** EXERCISE INPUT follows **

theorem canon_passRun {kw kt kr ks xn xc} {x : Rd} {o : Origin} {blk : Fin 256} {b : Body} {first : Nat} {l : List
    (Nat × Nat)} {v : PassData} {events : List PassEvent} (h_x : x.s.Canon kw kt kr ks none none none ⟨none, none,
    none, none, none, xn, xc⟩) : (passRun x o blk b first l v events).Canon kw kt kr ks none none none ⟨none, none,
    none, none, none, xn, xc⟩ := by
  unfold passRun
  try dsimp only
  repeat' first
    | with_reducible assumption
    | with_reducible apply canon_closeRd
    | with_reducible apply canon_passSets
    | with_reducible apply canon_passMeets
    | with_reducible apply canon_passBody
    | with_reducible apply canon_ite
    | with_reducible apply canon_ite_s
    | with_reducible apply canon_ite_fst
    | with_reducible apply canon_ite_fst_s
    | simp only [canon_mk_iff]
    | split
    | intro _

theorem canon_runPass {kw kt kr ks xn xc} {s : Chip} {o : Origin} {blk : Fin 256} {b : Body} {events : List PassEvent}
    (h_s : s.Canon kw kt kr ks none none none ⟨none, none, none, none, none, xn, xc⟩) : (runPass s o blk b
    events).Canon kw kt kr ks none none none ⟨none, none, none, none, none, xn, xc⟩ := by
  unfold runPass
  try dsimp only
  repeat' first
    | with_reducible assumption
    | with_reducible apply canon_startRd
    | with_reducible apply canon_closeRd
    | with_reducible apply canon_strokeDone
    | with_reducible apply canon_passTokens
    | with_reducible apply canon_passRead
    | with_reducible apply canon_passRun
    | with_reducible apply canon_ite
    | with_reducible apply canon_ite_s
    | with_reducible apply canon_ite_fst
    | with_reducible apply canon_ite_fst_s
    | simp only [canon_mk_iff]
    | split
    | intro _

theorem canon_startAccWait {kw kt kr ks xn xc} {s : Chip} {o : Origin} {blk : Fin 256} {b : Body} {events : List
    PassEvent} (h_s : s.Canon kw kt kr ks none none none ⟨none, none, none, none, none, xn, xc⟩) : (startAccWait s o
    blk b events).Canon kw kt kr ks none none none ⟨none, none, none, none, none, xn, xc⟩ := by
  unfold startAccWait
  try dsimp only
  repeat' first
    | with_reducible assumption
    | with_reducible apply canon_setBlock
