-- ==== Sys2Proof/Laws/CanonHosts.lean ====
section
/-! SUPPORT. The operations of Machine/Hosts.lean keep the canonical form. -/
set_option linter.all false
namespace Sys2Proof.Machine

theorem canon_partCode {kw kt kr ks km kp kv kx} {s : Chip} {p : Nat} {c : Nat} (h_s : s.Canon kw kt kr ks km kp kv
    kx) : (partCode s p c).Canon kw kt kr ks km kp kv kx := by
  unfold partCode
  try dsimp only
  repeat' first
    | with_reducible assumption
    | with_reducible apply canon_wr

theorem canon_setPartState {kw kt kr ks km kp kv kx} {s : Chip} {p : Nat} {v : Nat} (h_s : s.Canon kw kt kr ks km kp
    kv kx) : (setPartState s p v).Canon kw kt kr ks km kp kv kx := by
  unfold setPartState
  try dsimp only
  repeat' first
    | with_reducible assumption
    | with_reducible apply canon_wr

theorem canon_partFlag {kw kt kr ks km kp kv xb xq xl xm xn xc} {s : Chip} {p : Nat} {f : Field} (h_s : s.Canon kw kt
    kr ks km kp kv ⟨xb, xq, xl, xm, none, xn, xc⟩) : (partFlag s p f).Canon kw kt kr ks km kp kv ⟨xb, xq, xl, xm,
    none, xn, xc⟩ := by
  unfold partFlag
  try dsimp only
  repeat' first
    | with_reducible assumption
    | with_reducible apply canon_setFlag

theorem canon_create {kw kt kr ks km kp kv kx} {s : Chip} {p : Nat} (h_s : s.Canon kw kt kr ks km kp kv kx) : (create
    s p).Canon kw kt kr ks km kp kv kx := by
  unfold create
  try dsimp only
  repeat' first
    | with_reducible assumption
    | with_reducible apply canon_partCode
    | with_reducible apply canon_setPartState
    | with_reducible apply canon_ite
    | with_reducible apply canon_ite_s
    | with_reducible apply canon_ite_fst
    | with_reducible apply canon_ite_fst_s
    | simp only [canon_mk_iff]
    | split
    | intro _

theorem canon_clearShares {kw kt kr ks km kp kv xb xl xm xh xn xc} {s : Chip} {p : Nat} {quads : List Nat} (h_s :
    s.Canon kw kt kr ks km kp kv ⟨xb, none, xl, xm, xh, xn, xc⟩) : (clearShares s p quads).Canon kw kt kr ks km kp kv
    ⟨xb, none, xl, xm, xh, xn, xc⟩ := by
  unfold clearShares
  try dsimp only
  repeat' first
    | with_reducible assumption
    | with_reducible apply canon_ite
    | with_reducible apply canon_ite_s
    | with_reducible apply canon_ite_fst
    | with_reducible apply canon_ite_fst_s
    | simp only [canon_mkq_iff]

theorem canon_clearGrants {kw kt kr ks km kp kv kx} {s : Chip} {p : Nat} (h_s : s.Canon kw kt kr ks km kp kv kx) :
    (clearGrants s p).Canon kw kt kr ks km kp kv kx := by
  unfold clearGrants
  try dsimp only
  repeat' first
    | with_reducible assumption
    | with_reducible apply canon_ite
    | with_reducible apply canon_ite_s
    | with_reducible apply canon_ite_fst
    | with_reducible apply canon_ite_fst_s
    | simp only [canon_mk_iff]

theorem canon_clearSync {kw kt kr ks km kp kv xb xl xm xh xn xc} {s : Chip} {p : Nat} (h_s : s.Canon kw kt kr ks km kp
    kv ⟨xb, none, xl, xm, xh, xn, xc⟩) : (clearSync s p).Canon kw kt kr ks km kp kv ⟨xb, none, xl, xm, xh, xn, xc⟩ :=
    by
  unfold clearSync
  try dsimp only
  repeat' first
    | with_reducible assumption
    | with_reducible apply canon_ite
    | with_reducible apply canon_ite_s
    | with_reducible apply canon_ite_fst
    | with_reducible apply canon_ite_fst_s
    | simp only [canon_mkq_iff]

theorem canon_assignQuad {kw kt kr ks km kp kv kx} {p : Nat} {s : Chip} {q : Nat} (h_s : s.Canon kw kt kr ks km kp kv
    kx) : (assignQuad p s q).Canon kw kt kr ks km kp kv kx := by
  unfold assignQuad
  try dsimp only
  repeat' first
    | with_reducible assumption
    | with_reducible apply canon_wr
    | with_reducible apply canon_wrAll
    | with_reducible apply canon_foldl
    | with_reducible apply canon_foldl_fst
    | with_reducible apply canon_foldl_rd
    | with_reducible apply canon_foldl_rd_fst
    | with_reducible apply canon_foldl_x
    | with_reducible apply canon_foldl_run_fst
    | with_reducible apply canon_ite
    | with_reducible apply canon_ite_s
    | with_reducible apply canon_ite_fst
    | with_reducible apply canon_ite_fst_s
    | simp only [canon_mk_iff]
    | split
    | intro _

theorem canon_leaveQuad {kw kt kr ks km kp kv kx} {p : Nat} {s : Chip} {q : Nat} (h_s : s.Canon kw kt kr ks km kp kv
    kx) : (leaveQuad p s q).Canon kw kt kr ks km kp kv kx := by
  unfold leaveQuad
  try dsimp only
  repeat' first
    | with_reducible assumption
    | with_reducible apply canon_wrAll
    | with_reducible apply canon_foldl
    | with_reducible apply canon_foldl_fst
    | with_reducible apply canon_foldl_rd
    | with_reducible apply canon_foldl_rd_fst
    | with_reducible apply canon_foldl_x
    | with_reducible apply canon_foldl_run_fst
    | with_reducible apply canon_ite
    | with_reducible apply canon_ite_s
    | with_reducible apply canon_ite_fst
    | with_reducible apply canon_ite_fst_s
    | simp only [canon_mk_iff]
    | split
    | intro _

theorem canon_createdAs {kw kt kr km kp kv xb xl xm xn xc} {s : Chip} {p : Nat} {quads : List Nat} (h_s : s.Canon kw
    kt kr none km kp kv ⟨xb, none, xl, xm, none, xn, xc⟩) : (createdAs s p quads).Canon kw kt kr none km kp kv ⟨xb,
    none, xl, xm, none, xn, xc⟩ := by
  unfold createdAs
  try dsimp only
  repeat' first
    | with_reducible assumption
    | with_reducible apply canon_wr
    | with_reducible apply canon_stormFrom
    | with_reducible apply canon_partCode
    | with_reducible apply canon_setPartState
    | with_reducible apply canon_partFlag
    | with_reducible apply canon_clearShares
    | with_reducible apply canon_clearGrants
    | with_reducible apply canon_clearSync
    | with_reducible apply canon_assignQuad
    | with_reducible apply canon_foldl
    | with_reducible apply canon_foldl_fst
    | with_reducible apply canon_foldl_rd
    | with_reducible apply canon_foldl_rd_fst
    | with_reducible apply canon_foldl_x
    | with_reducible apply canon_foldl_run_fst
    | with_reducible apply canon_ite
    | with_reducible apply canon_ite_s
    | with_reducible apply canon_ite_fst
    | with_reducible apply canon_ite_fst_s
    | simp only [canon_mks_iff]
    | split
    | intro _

** End of EXERCISE INPUT **

→ TO DO
For the string "PassEvent", go line by line through the material and copy every line that has it.

→ RESPONSE TO THE TASK
    (Nat × Nat)} {v : PassData} {events : List PassEvent} (h_x : x.s.Canon kw kt kr ks none none none ⟨none, none,
theorem canon_runPass {kw kt kr ks xn xc} {s : Chip} {o : Origin} {blk : Fin 256} {b : Body} {events : List PassEvent}
    PassEvent} (h_s : s.Canon kw kt kr ks none none none ⟨none, none, none, none, none, xn, xc⟩) : (startAccWait s o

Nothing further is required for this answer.